» Task requirements
Within the entries below, find the portion that opens with the line containing "Keeps.ite | apply keeps_deny" and closes with the line containing "apply keeps_postNotice |". Retype that portion exactly and only.

Collected data entries:
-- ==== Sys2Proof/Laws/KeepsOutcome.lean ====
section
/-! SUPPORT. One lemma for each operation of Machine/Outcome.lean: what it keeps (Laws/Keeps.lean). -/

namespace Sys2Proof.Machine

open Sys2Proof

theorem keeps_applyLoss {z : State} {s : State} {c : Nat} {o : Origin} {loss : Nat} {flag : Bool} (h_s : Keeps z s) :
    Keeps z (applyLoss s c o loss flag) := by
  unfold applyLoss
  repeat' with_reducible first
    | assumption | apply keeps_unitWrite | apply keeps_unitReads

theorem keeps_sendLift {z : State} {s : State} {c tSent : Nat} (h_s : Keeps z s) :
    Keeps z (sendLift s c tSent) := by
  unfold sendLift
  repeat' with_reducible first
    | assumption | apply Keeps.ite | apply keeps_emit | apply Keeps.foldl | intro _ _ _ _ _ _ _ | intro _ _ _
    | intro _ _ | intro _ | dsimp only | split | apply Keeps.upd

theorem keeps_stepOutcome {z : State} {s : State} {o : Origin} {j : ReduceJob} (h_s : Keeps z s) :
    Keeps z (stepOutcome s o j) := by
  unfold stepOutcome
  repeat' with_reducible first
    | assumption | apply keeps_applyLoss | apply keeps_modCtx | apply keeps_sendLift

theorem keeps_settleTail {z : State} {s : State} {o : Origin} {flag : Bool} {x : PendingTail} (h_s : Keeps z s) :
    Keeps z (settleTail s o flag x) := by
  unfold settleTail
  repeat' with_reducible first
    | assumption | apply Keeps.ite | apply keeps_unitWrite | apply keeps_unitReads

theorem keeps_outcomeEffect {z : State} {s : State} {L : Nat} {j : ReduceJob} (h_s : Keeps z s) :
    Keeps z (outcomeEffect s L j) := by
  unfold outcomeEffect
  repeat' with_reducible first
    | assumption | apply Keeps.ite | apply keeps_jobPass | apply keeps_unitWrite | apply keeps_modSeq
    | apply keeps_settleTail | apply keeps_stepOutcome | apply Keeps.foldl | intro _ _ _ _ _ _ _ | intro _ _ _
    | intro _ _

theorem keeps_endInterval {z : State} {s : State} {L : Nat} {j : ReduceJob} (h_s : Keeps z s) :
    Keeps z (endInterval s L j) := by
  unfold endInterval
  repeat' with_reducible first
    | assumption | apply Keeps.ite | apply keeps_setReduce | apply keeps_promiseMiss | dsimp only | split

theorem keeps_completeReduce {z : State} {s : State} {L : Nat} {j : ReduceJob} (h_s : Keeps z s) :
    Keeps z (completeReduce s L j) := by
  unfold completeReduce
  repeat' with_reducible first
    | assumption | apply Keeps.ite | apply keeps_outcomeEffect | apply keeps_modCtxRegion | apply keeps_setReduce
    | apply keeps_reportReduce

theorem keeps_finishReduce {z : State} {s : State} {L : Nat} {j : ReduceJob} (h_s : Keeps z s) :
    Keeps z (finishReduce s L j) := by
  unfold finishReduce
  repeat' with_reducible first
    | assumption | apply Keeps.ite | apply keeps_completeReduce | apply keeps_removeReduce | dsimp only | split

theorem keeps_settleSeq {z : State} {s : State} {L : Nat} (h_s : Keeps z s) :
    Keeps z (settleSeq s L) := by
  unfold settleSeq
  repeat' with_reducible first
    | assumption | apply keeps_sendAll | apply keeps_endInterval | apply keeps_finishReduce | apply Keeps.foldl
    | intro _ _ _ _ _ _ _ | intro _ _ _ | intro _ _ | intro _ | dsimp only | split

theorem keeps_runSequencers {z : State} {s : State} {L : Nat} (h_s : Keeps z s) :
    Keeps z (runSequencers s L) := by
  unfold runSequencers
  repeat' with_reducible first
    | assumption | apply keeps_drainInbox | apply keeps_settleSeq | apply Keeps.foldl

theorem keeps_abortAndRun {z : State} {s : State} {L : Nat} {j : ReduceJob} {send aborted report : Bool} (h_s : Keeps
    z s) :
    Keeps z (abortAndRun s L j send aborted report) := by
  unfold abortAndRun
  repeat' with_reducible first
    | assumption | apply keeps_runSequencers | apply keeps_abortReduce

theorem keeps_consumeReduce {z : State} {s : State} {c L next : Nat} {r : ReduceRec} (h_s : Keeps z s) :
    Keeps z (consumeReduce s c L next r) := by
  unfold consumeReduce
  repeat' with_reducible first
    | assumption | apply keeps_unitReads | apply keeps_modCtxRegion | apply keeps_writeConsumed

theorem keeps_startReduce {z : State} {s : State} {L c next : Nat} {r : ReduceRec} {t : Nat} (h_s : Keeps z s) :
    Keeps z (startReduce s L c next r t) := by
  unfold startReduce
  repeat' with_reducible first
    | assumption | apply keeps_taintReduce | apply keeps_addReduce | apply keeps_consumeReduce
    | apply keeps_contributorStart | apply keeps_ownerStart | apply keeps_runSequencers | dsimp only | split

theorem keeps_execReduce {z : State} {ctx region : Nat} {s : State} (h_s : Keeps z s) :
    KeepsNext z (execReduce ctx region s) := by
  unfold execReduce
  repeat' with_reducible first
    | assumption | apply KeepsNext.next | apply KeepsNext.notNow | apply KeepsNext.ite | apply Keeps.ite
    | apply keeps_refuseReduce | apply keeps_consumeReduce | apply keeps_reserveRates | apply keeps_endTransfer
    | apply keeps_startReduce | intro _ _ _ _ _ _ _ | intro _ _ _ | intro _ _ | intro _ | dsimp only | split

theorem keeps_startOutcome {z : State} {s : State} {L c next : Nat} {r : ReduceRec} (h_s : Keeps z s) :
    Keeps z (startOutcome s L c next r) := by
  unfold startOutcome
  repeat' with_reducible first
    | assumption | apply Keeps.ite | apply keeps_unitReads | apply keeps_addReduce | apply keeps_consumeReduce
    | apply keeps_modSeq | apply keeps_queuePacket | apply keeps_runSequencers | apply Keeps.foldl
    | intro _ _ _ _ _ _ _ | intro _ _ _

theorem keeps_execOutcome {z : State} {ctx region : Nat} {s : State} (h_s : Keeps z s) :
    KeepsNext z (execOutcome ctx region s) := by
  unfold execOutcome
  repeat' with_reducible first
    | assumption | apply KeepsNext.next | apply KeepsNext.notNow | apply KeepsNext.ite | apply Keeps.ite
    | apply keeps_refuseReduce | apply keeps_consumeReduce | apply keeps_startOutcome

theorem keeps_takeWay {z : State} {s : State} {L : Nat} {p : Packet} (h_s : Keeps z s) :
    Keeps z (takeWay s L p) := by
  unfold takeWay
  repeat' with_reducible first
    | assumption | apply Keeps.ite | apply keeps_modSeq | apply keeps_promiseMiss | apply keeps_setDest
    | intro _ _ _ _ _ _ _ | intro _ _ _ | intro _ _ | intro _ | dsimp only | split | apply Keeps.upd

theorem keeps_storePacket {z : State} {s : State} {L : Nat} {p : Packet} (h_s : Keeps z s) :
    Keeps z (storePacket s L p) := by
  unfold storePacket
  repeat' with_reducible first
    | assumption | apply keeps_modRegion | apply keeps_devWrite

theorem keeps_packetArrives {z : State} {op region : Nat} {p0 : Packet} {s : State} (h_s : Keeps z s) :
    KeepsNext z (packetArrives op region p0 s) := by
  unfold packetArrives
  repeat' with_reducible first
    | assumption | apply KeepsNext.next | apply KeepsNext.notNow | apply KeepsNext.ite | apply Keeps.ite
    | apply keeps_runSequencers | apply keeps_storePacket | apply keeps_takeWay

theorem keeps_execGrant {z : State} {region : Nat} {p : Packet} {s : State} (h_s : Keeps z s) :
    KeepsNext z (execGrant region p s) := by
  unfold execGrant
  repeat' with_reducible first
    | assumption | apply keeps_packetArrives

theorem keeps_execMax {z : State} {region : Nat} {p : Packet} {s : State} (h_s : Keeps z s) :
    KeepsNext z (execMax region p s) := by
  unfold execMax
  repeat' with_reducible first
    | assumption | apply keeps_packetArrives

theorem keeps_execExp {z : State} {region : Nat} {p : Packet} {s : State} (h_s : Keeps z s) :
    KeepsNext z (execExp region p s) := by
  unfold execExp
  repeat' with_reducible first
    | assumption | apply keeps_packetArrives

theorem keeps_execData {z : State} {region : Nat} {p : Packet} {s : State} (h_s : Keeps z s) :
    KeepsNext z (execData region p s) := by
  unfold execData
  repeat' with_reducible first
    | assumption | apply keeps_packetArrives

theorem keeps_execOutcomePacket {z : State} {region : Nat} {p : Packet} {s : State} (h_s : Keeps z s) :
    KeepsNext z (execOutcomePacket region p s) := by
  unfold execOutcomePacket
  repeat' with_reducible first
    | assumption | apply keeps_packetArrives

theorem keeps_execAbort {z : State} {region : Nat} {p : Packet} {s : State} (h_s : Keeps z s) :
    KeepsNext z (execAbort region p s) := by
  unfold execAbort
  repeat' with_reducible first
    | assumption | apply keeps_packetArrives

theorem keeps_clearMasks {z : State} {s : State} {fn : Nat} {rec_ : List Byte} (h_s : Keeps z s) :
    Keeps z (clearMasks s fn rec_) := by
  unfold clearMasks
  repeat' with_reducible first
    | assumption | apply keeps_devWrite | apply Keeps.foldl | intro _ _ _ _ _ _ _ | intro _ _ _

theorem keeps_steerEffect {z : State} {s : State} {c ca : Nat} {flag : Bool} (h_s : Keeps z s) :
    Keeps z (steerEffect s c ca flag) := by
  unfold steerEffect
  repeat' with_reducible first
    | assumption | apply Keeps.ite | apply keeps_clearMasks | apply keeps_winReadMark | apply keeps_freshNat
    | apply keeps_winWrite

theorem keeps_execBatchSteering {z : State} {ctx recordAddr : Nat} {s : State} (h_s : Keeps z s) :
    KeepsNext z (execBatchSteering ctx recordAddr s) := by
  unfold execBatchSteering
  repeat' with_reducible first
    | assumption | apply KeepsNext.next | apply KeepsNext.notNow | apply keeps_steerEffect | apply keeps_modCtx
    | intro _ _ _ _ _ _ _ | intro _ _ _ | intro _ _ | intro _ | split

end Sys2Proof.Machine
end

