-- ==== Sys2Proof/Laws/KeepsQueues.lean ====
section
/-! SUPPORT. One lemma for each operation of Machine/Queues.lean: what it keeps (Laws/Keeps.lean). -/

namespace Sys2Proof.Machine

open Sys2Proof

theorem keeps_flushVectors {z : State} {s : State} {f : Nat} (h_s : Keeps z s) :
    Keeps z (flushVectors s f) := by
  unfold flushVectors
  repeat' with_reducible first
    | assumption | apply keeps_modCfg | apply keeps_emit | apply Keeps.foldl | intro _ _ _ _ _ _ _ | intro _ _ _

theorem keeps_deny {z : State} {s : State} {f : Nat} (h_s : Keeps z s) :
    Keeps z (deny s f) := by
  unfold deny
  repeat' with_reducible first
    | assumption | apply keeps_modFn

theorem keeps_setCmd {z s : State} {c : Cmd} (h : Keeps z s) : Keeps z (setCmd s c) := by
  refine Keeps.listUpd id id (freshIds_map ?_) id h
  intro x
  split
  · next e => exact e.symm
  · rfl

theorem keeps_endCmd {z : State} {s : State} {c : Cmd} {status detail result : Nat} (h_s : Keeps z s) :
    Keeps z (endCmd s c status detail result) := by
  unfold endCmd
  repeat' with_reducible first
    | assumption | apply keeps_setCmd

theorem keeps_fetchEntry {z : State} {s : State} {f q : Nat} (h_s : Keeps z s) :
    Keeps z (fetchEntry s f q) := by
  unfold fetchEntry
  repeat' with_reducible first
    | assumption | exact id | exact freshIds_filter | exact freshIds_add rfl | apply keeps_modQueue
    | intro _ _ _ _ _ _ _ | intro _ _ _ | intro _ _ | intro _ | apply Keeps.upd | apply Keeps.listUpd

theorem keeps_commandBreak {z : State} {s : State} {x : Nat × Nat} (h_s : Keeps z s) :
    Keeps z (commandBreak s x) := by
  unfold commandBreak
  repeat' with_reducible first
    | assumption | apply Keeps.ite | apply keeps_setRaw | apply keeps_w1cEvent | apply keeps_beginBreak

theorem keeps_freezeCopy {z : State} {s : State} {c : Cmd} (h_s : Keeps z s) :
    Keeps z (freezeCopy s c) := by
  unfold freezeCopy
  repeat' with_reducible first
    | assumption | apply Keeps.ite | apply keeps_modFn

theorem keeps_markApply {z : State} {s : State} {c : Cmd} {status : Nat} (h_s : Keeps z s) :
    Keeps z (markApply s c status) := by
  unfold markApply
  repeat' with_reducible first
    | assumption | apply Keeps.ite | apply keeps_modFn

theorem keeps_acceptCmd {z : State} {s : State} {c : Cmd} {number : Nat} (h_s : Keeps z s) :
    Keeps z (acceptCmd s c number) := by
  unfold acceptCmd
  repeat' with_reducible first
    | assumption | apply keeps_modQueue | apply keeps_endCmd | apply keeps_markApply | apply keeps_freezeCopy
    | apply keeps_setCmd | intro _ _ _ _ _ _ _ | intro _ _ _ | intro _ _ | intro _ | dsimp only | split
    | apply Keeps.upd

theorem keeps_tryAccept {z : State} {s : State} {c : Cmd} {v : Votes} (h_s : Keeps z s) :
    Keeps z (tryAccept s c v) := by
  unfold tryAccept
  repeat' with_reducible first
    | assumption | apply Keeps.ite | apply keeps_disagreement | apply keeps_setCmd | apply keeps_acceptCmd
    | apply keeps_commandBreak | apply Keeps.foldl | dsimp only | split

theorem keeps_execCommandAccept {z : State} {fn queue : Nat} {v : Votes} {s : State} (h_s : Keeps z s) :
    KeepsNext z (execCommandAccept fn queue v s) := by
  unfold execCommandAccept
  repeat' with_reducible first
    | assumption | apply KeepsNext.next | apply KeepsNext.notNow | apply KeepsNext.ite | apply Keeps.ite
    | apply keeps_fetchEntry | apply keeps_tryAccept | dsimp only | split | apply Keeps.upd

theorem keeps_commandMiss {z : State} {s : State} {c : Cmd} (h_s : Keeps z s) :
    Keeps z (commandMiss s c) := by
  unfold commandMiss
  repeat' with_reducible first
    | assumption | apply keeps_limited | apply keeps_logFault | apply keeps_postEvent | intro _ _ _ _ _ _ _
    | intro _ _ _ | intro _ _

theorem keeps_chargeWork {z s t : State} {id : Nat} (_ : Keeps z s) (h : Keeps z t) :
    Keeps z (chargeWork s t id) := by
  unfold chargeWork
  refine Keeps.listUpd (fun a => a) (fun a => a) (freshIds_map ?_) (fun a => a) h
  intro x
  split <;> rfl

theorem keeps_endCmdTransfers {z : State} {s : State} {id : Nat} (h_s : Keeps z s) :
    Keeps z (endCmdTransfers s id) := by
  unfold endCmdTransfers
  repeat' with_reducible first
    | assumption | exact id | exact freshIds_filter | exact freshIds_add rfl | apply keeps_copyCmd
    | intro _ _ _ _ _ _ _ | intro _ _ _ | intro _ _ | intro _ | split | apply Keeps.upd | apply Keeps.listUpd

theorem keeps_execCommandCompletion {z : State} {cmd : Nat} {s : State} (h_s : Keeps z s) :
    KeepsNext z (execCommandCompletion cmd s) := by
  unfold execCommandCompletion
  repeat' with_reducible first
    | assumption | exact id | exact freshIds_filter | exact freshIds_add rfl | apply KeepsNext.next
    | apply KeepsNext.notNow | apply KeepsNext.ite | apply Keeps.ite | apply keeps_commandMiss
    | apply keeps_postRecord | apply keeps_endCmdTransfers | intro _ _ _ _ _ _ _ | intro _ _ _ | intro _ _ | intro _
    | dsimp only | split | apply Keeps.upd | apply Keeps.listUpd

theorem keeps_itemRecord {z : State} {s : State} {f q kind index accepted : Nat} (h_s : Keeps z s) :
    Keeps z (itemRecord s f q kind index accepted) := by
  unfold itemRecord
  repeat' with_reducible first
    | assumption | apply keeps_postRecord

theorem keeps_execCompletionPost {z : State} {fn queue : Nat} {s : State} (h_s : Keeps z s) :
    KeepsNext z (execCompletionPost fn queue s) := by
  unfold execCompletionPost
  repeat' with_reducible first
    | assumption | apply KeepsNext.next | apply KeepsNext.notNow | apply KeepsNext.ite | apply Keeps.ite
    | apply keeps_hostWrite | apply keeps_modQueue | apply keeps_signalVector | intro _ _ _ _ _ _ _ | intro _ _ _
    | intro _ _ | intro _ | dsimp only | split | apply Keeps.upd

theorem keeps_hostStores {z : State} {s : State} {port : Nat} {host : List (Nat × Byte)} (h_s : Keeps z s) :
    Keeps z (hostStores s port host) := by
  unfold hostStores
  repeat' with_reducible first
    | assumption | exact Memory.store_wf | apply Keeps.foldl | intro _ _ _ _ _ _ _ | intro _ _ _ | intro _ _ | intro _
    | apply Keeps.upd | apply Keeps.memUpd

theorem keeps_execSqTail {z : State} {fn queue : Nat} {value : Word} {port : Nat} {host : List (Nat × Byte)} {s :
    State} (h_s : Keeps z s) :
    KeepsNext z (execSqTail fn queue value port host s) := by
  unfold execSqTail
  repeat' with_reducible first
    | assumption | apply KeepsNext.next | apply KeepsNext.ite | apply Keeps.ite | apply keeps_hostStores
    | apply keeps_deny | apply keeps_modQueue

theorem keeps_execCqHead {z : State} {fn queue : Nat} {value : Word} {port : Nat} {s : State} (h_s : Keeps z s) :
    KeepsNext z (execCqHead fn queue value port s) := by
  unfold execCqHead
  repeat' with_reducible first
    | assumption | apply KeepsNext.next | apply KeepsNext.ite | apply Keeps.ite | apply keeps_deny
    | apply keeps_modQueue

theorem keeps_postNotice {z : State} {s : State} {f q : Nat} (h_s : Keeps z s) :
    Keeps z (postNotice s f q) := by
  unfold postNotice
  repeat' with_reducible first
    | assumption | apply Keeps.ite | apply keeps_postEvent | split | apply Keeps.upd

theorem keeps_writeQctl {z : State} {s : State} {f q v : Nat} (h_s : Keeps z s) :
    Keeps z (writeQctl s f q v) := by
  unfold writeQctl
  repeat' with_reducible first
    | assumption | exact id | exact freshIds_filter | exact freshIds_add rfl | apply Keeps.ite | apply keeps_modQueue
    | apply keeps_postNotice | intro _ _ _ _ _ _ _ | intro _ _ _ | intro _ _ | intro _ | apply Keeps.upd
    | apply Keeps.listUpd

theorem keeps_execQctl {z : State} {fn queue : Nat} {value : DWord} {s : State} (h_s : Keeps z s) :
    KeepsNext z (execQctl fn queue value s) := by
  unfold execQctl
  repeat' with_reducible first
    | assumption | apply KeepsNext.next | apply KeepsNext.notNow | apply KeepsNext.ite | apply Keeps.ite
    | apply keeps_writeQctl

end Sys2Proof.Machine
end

» Answer to this exercise
    | assumption | apply KeepsNext.next | apply KeepsNext.ite | apply Keeps.ite | apply keeps_deny
    | apply keeps_modQueue

theorem keeps_postNotice {z : State} {s : State} {f q : Nat} (h_s : Keeps z s) :
    Keeps z (postNotice s f q) := by
  unfold postNotice
  repeat' with_reducible first
    | assumption | apply Keeps.ite | apply keeps_postEvent | split | apply Keeps.upd

theorem keeps_writeQctl {z : State} {s : State} {f q v : Nat} (h_s : Keeps z s) :
    Keeps z (writeQctl s f q v) := by
  unfold writeQctl
  repeat' with_reducible first
    | assumption | exact id | exact freshIds_filter | exact freshIds_add rfl | apply Keeps.ite | apply keeps_modQueue
    | apply keeps_postNotice | intro _ _ _ _ _ _ _ | intro _ _ _ | intro _ _ | intro _ | apply Keeps.upd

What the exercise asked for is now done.